Jan. 6 panel will target Ivanka Trump for questioning

The detail was one of a handful of new and significant revelations from the committee’s extensive probe into the events leading up to and on Jan. 6, 2021. The tranche of documents highlight the frantic efforts to get the former president’s attention during the mob attack by Trump supporters on the Capitol and how his allies tried to contain the fallout in the subsequent days.

The panel indicated that as Trump pressured his vice president, Mike Pence, to overturn the election during Congress’ counting of electoral votes, an unidentified member of the conesrvative House Freedom Caucus texted White House chief of staff Mark Meadows, warning that Trump’s plan amounted to “driving a stake through the heart of the federal republic.”

Kellogg also testified to the panel that staff advocated against then-President Trump speaking live from the White House briefing room because of concerns he might go off-message.

After Jan. 6, Fox News host Sean Hannity texted Press Secretary Kayleigh McEnany advising her on how to talk to Trump, the committee revealed. The first item was “No more stolen election talk” and the second was to emphasize that discussions around invoking the 25th amendment and impeachment were “real, and many people will quit.”

McEnany agreed with Hannity’s text that Trump should be kept away from what the Fox News host had called “crazy people.”

The panel also noted Katrina Pierson, a veteran Trump campaign operative who helped organize the Jan. 6 rally that preceded the insurrection at the Capitol, had also used the term “crazies” in her texts, “apparently to describe a number of the President’s supporters.” A source with knowledge of the text said some of Trump’s advisers used the phrase “the crazies” to refer to fringe figures such as Alex Jones, Ali Alexander, and Qanon promoters.

Now, the committee wants to talk to Ivanka Trump.

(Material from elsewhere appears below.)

-- ==== Sys2Proof/Machine/Core.lean ====
section
/-! DEFINITION. The model behind the host's interface. -/

def Sys2Proof.core : Host.Core := { State := Sys2Proof.Machine.State, Fault := Sys2Proof.Machine.Fault, Refusal := Sys2Proof.Machine.Refusal, step := Sys2Proof.Machine.step, reset := Sys2Proof.Machine.State.reset }
end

Chair Bennie Thompson (D-Miss.) said they’re asking her to meet with investigators to discuss information about the Jan. 6 attack on the Capitol or activities leading up to the event in a nine-page letter released Thursday. The panel proposed meeting with her on Feb. 3 or 4, or the following week.

“Testimony obtained by the Select Committee indicates that members of the White House staff requested your assistance on multiple occasions to intervene in an attempt to persuade President Trump to address the ongoing lawlessness and violence on Capitol Hill,” Thompson told Ivanka Trump in a letter.

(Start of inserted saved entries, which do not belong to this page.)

-- ==== Sys2Proof/Certificates/Slice0/Obligations.lean ====
section
/-! DEFINITION. The statements for the provers, from the numbered rules of spec/. -/

open Sys2Proof Sys2Proof.Machine

/-! ## Words and steps -/

/-- Decode and encode agree, for every well-formed instruction under every configuration (R92, R97). That a frame row is
an instruction of the link, and which row a frame of any command is, are the model's choices (log entries 6, 10). -/
def Obligations.DecodeUndoesEncode : Prop :=
  ∀ (cfg : Config) (i : Instr), i.wf cfg = true → decode cfg (encode cfg i) = .ok i

/-- A string on the link that the decoder takes has one meaning: the instruction is well formed, and its encoding is the
string again (R91, R92). No byte of it is dropped, and no two strings give one instruction. The rows of the link are the
model's choice (log entries 6, 10). -/
def Obligations.EncodeUndoesLinkDecode : Prop :=
  ∀ (cfg : Config) (b : List Byte) (i : Instr),
    (decode cfg (.tx b) = .ok i → i.wf cfg = true ∧ i.isRequest = true ∧ encode cfg i = .tx b) ∧
    (decode cfg (.rx b) = .ok i → i.wf cfg = true ∧ i.isArrival = true ∧ encode cfg i = .rx b)

/-- Words of the op-code table, written out from R97: op byte, then a, n, v, bytes, pairs, text. -/
def Obligations.OpBytesSelectOperations : Prop :=
  ∀ cfg : Config,
    decode cfg (.op ⟨0x01, 0, 0, 0, [0x1F, 0x1F, 0x00], [], []⟩) = .ok (.cksum [0x1F, 0x1F, 0x00]) ∧
    decode cfg (.op ⟨0x12, 0xF6, 10, 0, [], [], []⟩) = .ok (.encMemread 0xF6 10) ∧
    decode cfg (.op ⟨0x31, 0, 0, 0, [], [(0xC8, 0x77)], []⟩) = .ok (.mapWrite [(0xC8, 0x77)]) ∧
    decode cfg (.op ⟨0x40, 0, 0, 1600, [], [], []⟩) = .ok (.dpiEnc 1600) ∧
    decode cfg (.op ⟨0x5C, 1, 0, 0, [], [], []⟩) = .ok (.getDpi 1) ∧
    decode cfg (.op ⟨0x6C, 2, 0, 1600, [], [], []⟩) = .ok (.setDpi 2 1600) ∧
    decode cfg (.op ⟨0x74, 2, 0, 0, [], [], []⟩) = .ok (.setProfile 2) ∧
    decode cfg (.op ⟨0x5F, 0, 0, 0, [], [], []⟩) = .ok .snapshot

/-- A step takes the next input and runs the instruction it decodes to (R10, R38); the port keeps the inputs behind
it. That the inputs wait in State is the model's choice (log entry 8). -/
def Obligations.StepRunsTheDecodedInstruction : Prop :=
  ∀ (s : State) (x : Input) (rest : List Input) (i : Instr),
    s.inputs = x :: rest → decode s.cfg x = .ok i → step s = exec i { s with inputs := rest }

/-- R100: an op byte outside the table raises IllegalOp and changes no state but the result port (and the operation
port, the model's own field, which moves on: log entry 8). -/
def Obligations.IllegalOpRaises : Prop :=
  ∀ (s : State) (r : OpRecord) (rest : List Input),
    s.inputs = .op r :: rest → r.bytes.length ≤ 255 →
    (r.op.toNat = 0 ∨ (0x04 ≤ r.op.toNat ∧ r.op.toNat ≤ 0x0F) ∨ (0x19 ≤ r.op.toNat ∧ r.op.toNat ≤ 0x1F) ∨
      (0x21 ≤ r.op.toNat ∧ r.op.toNat ≤ 0x2F) ∨ (0x33 ≤ r.op.toNat ∧ r.op.toNat ≤ 0x3F) ∨ r.op.toNat = 0x5E ∨
      (0x6E ≤ r.op.toNat ∧ r.op.toNat ≤ 0x6F) ∨ 0x79 ≤ r.op.toNat) →
    ∃ v, step s = .next ({ s with inputs := rest }.ended .illegalOp v)

/-- R33, R346: any byte string the device appends between operations, a valid frame or not, only enters the RX queue.
That such a string is an input of the port is the model's choice (log entries 8, 11). -/
def Obligations.DeviceStringOnlyEntersQueue : Prop :=
  ∀ (s : State) (b : List Byte) (rest : List Input),
    s.inputs = .rx b :: rest → step s = .next { s with inputs := rest, rxq := s.rxq ++ [b] }

/-! ## Value codecs -/

/-- R250: DPI_ENC. The third byte is hi << 2 or hi << 6 for hi at most 2, that is 68 times hi. -/
def Obligations.DpiEncodeRule : Prop :=
  ∀ (v : Word32) (s : State),
    (v.toNat < 50 ∨ 26000 < v.toNat → exec (.dpiEnc v) s = .next (s.ended .invalidValue (.nat v.toNat))) ∧
    (50 ≤ v.toNat → v.toNat ≤ 26000 → v.toNat % 50 ≠ 0 →
      exec (.dpiEnc v) s = .next (s.ended .alignmentError (.nat v.toNat))) ∧
    (50 ≤ v.toNat → v.toNat ≤ 26000 → v.toNat % 50 = 0 →
      ∃ lo p : Byte, lo.toNat = (v.toNat / 50 - 1) % 256 ∧ p.toNat = (v.toNat / 50 - 1) / 256 * 68 ∧
        exec (.dpiEnc v) s = .next (s.ended .ok (.bytes [lo, lo, p])))

/-- R251: DPI_DEC, its three checks, no range check, and the length check of decision D50. -/
def Obligations.DpiDecodeRule : Prop :=
  ∀ (s : State),
    (∀ b0 b1 b2 : Byte,
      (b0 = b1 ∧ b2.toNat / 16 = b2.toNat % 16 ∧ b2.toNat % 4 = 0 →
        exec (.dpiDec [b0, b1, b2]) s =
          .next (s.ended .ok (.nat ((b1.toNat + 1) * 50 + b2.toNat % 16 / 4 * 12800)))) ∧
      (¬ (b0 = b1 ∧ b2.toNat / 16 = b2.toNat % 16 ∧ b2.toNat % 4 = 0) →
        ∃ v, exec (.dpiDec [b0, b1, b2]) s = .next (s.ended .invalidEncoding v))) ∧
    (∀ bs : List Byte, bs.length ≠ 3 → ∃ v, exec (.dpiDec bs) s = .next (s.ended .invalidEncoding v))

/-- R267(a): whatever DPI_ENC answers with OK, DPI_DEC takes back to the value. -/
def Obligations.DpiRoundTrip : Prop :=
  ∀ (v : Word32) (s t : State) (raw : List Byte),
    exec (.dpiEnc v) s = .next t → t.result = some ⟨.ok, .bytes raw⟩ →
    exec (.dpiDec raw) t = .next (t.ended .ok (.nat v.toNat))

/-- R252: COLOR_ENC takes six hexadecimal digits, either case, after an optional `#`, and nothing else. -/
def Obligations.ColorEncodeRule : Prop :=
  ∀ (text : List Ascii) (s : State),
    (∀ r1 r0 g1 g0 b1 b0 : Nat, IsHexText text [r1, r0, g1, g0, b1, b0] →
      ∃ r g b : Byte, r.toNat = 16 * r1 + r0 ∧ g.toNat = 16 * g1 + g0 ∧ b.toNat = 16 * b1 + b0 ∧
        exec (.colorEnc text) s = .next (s.ended .ok (.bytes [r, g, b]))) ∧
    ((∀ digits : List Nat, digits.length = 6 → ¬ IsHexText text digits) →
      exec (.colorEnc text) s = .next (s.ended .invalidValue (.text text)))

/-- R253: COLOR_DEC answers `#` and six lower-case digits for every three bytes, and COLOR_ENC takes its answer back to
the bytes; any other number of bytes raises InvalidEncoding (D50). -/
def Obligations.ColorDecodeRule : Prop :=
  ∀ (s : State),
    (∀ r g b : Byte, ∃ c1 c2 c3 c4 c5 c6 : Ascii,
      IsLowerHexDigit c1 (r.toNat / 16) ∧ IsLowerHexDigit c2 (r.toNat % 16) ∧ IsLowerHexDigit c3 (g.toNat / 16) ∧
      IsLowerHexDigit c4 (g.toNat % 16) ∧ IsLowerHexDigit c5 (b.toNat / 16) ∧ IsLowerHexDigit c6 (b.toNat % 16) ∧
      exec (.colorDec [r, g, b]) s = .next (s.ended .ok (.text [0x23, c1, c2, c3, c4, c5, c6])) ∧
      exec (.colorEnc [0x23, c1, c2, c3, c4, c5, c6]) s = .next (s.ended .ok (.bytes [r, g, b]))) ∧
    (∀ bs : List Byte, bs.length ≠ 3 → ∃ v, exec (.colorDec bs) s = .next (s.ended .invalidEncoding v))

/-- R254, R255: the boolean codec, never coerced. -/
def Obligations.BooleanCodecRules : Prop :=
  ∀ (s : State),
    (exec (.boolEnc 0) s = .next (s.ended .ok (.byte 0))) ∧
    (exec (.boolEnc 1) s = .next (s.ended .ok (.byte 1))) ∧
    (∀ v : Word32, 2 ≤ v.toNat → exec (.boolEnc v) s = .next (s.ended .invalidValue (.nat v.toNat))) ∧
    (exec (.boolDec [0]) s = .next (s.ended .ok (.bool false))) ∧
    (exec (.boolDec [1]) s = .next (s.ended .ok (.bool true))) ∧
    (∀ b : Byte, 2 ≤ b.toNat → exec (.boolDec [b]) s = .next (s.ended .invalidEncoding (.byte b))) ∧
    (∀ bs : List Byte, bs.length ≠ 1 → ∃ v, exec (.boolDec bs) s = .next (s.ended .invalidEncoding v))

/-- R256, R257: the effect codec, for every choice of the three codes. -/
def Obligations.EffectCodecRules : Prop :=
  ∀ (s : State),
    (exec (.effectEnc 0) s = .next (s.ended .ok (.byte s.cfg.params.effectOff))) ∧
    (exec (.effectEnc 1) s = .next (s.ended .ok (.byte s.cfg.params.effectSteady))) ∧
    (exec (.effectEnc 2) s = .next (s.ended .ok (.byte s.cfg.params.effectBreathe))) ∧
    (∀ v : Word32, 3 ≤ v.toNat → exec (.effectEnc v) s = .next (s.ended .invalidValue (.nat v.toNat))) ∧
    (exec (.effectDec [s.cfg.params.effectOff]) s = .next (s.ended .ok (.effect .off))) ∧
    (exec (.effectDec [s.cfg.params.effectSteady]) s = .next (s.ended .ok (.effect .steady))) ∧
    (exec (.effectDec [s.cfg.params.effectBreathe]) s = .next (s.ended .ok (.effect .breathe))) ∧
    (∀ b : Byte, b ∉ [s.cfg.params.effectOff, s.cfg.params.effectSteady, s.cfg.params.effectBreathe] →
      exec (.effectDec [b]) s = .next (s.ended .invalidEncoding (.byte b))) ∧
    (∀ bs : List Byte, bs.length ≠ 1 → ∃ v, exec (.effectDec bs) s = .next (s.ended .invalidEncoding v))

/-- R258, R259: the polling codec, for every choice of the four codes. -/
def Obligations.PollCodecRules : Prop :=
  ∀ (s : State),
    (exec (.pollEnc 125) s = .next (s.ended .ok (.byte s.cfg.params.poll125))) ∧
    (exec (.pollEnc 250) s = .next (s.ended .ok (.byte s.cfg.params.poll250))) ∧
    (exec (.pollEnc 500) s = .next (s.ended .ok (.byte s.cfg.params.poll500))) ∧
    (exec (.pollEnc 1000) s = .next (s.ended .ok (.byte s.cfg.params.poll1000))) ∧
    (∀ v : Word32, v.toNat ∉ [125, 250, 500, 1000] →
      exec (.pollEnc v) s = .next (s.ended .invalidValue (.nat v.toNat))) ∧
    (exec (.pollDec [s.cfg.params.poll125]) s = .next (s.ended .ok (.nat 125))) ∧
    (exec (.pollDec [s.cfg.params.poll250]) s = .next (s.ended .ok (.nat 250))) ∧
    (exec (.pollDec [s.cfg.params.poll500]) s = .next (s.ended .ok (.nat 500))) ∧
    (exec (.pollDec [s.cfg.params.poll1000]) s = .next (s.ended .ok (.nat 1000))) ∧
    (∀ b : Byte, b ∉ [s.cfg.params.poll125, s.cfg.params.poll250, s.cfg.params.poll500, s.cfg.params.poll1000] →
      exec (.pollDec [b]) s = .next (s.ended .invalidEncoding (.byte b))) ∧
    (∀ bs : List Byte, bs.length ≠ 1 → ∃ v, exec (.pollDec bs) s = .next (s.ended .invalidEncoding v))

/-- R260 to R265: the byte, index and autosleep codecs. -/
def Obligations.ScalarCodecRules : Prop :=
  ∀ (s : State),
    (∀ (v : Word32) (b : Byte), v.toNat = b.toNat → exec (.byteEnc v) s = .next (s.ended .ok (.byte b))) ∧
    (∀ v : Word32, 255 < v.toNat → exec (.byteEnc v) s = .next (s.ended .invalidValue (.nat v.toNat))) ∧
    (∀ b : Byte, exec (.byteDec [b]) s = .next (s.ended .ok (.nat b.toNat))) ∧
    (∀ (v : Word32) (b : Byte), v.toNat ≤ 3 → v.toNat = b.toNat →
      exec (.idxEnc v) s = .next (s.ended .ok (.byte b))) ∧
    (∀ v : Word32, 3 < v.toNat → exec (.idxEnc v) s = .next (s.ended .invalidValue (.nat v.toNat))) ∧
    (∀ b : Byte, b.toNat ≤ 3 → exec (.idxDec [b]) s = .next (s.ended .ok (.nat b.toNat))) ∧
    (∀ b : Byte, 3 < b.toNat → exec (.idxDec [b]) s = .next (s.ended .invalidEncoding (.byte b))) ∧
    (∀ (v : Word32) (b : Byte), v.toNat = 10 * b.toNat → exec (.sleepEnc v) s = .next (s.ended .ok (.byte b))) ∧
    (∀ v : Word32, v.toNat % 10 ≠ 0 ∨ 2550 < v.toNat →
      exec (.sleepEnc v) s = .next (s.ended .invalidValue (.nat v.toNat))) ∧
    (∀ b : Byte, exec (.sleepDec [b]) s = .next (s.ended .ok (.nat (b.toNat * 10)))) ∧
    (∀ bs : List Byte, bs.length ≠ 1 →
      (∃ v, exec (.byteDec bs) s = .next (s.ended .invalidEncoding v)) ∧
      (∃ v, exec (.idxDec bs) s = .next (s.ended .invalidEncoding v)) ∧
      (∃ v, exec (.sleepDec bs) s = .next (s.ended .invalidEncoding v)))

/-! ## Frame codec -/

/-- R130, R131: CKSUM answers the byte that brings the sum to 0x55 modulo 256. -/
def Obligations.ChecksumRule : Prop :=
  ∀ (bytes : List Byte) (s : State),
    (bytes.length ≤ 16 →
      ∃ b : Byte, (b.toNat + (bytes.map BitVec.toNat).sum) % 256 = 0x55 ∧
        exec (.cksum bytes) s = .next (s.ended .ok (.byte b))) ∧
    (16 < bytes.length → exec (.cksum bytes) s = .next (s.ended .invalidValue (.nat bytes.length)))

/-- R132: FRAME_ENC. -/
def Obligations.FrameEncodeRule : Prop :=
  ∀ (c : Byte) (data : List Byte) (s : State),
    (data.length ≤ 14 →
      ∃ f : Frame, f.header = s.cfg.params.header ∧ f.command = c ∧
        (∀ j, j < data.length → some (f.byteAt (2 + j)) = data[j]?) ∧
        (∀ j, data.length ≤ j → j < 14 → f.byteAt (2 + j) = 0) ∧
        (f.checksum.toNat + (f.body.map BitVec.toNat).sum) % 256 = 0x55 ∧
        exec (.frameEnc c data) s = .next (s.ended .ok (.frame f))) ∧
    (14 < data.length → exec (.frameEnc c data) s = .next (s.ended .invalidValue (.nat data.length)))

/-- R133, R93: FRAME_DEC checks the length, then the checksum, and nothing else; R135: a 17-byte string passes exactly
when its bytes sum to 0x55 modulo 256. -/
def Obligations.FrameDecodeRule : Prop :=
  ∀ (b : List Byte) (s : State),
    (b.length ≠ 17 → exec (.frameDec b) s = .next (s.ended .formatError (.nat b.length))) ∧
    (b.length = 17 → b[16]? ≠ some (cksum (b.take 16)) →
      ∃ v, exec (.frameDec b) s = .next (s.ended .formatError v)) ∧
    (b.length = 17 → b[16]? = some (cksum (b.take 16)) →
      ∃ f : Frame, f.toBytes = b ∧ exec (.frameDec b) s = .next (s.ended .ok (.frame f))) ∧
    (b.length = 17 →
      ((∃ f, exec (.frameDec b) s = .next (s.ended .ok (.frame f))) ↔ (b.map BitVec.toNat).sum % 256 = 0x55))

/-- R136: what FRAME_ENC answers with OK, FRAME_DEC of its 17 bytes answers again, with the command and the data, padded
with zeros. -/
def Obligations.FrameRoundTrip : Prop :=
  ∀ (c : Byte) (data : List Byte) (s : State), data.length ≤ 14 →
    ∃ f : Frame, exec (.frameEnc c data) s = .next (s.ended .ok (.frame f)) ∧
      exec (.frameDec f.toBytes) s = .next (s.ended .ok (.frame f)) ∧
      f.command = c ∧ f.data.bytes = data ++ List.replicate (14 - data.length) 0

/-! ## Payload registry -/

/-- R150, R151, R154 to R158: the request encoders without an argument check. -/
def Obligations.RequestEncoderRules : Prop :=
  ∀ (s : State),
    (∃ f, exec .encPowerQ s = .next (s.ended .ok (.frame f)) ∧
      IsRequest s.cfg f s.cfg.params.cmdPower (fun _ => 0)) ∧
    (∃ f, exec .encRestore s = .next (s.ended .ok (.frame f)) ∧
      IsRequest s.cfg f s.cfg.params.cmdRestore (fun _ => 0)) ∧
    (∃ f, exec .encProfget s = .next (s.ended .ok (.frame f)) ∧
      IsRequest s.cfg f s.cfg.params.cmdProfget (fun _ => 0)) ∧
    (∀ a : Byte, ∃ f, exec (.encProfset a) s = .next (s.ended .ok (.frame f)) ∧
      IsRequest s.cfg f s.cfg.params.cmdProfset (fun pos => if pos = s.cfg.params.profilePos then a else 0)) ∧
    (∃ f, exec .encEvtack0 s = .next (s.ended .ok (.frame f)) ∧
      IsRequest s.cfg f s.cfg.params.cmdEvent (fun pos => if pos = 6 then s.cfg.params.evtSel0 else 0)) ∧
    (∃ f, exec .encEvtack1 s = .next (s.ended .ok (.frame f)) ∧
      IsRequest s.cfg f s.cfg.params.cmdEvent (fun pos => if pos = 6 then s.cfg.params.evtSel1 else 0)) ∧
    (∃ f, exec .encEvtack2 s = .next (s.ended .ok (.frame f)) ∧
      IsRequest s.cfg f s.cfg.params.cmdEvent (fun pos => if pos = 6 then s.cfg.params.evtSel2 else 0))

When asked for comment Thursday, an unnamed spokesperson for Ivanka Trump said she had “just learned” about the letter.

“As the Committee already knows, Ivanka did not speak at the January 6 rally,” the statement said. “As she publicly stated that day at 3:15pm, ‘any security breach or disrespect to our law enforcement is unacceptable. The violence must stop immediately. Please be peaceful.’”

Rep. Liz Cheney (R-Wyo.) — the panel’s vice chair — earlier this month hinted to ABC News that the committee was interested in that information from the former president’s daughter.

“I think it’s also important for the American people to understand how dangerous Donald Trump was,” Cheney said, explaining that the committee knew that many people on Jan. 6, 2021 were “pleading with him to go on television, to tell people to stop.”

“We know [Minority] Leader [Kevin] McCarthy was pleading with him to do that. We know members of his family, we know his daughter,” she continued. “We have firsthand testimony that his daughter Ivanka went in at least twice to ask him to please stop this violence.”

The committee’s invitation to Ivanka Trump is not the only hint of investigators’ interest in the former president’s family. Last week, the panel subpoenaed two of Donald Trump Jr.’s longtime advisers.

Thompson’s comments come right after a major victory for the panel’s investigators; on Wednesday night, the Supreme Court greenlit the production of several tranches of Trump White House documents. A spokesperson for the House Jan. 6 committee said the National Archives, which possesses the documents, is now in the process of sending them to the panel.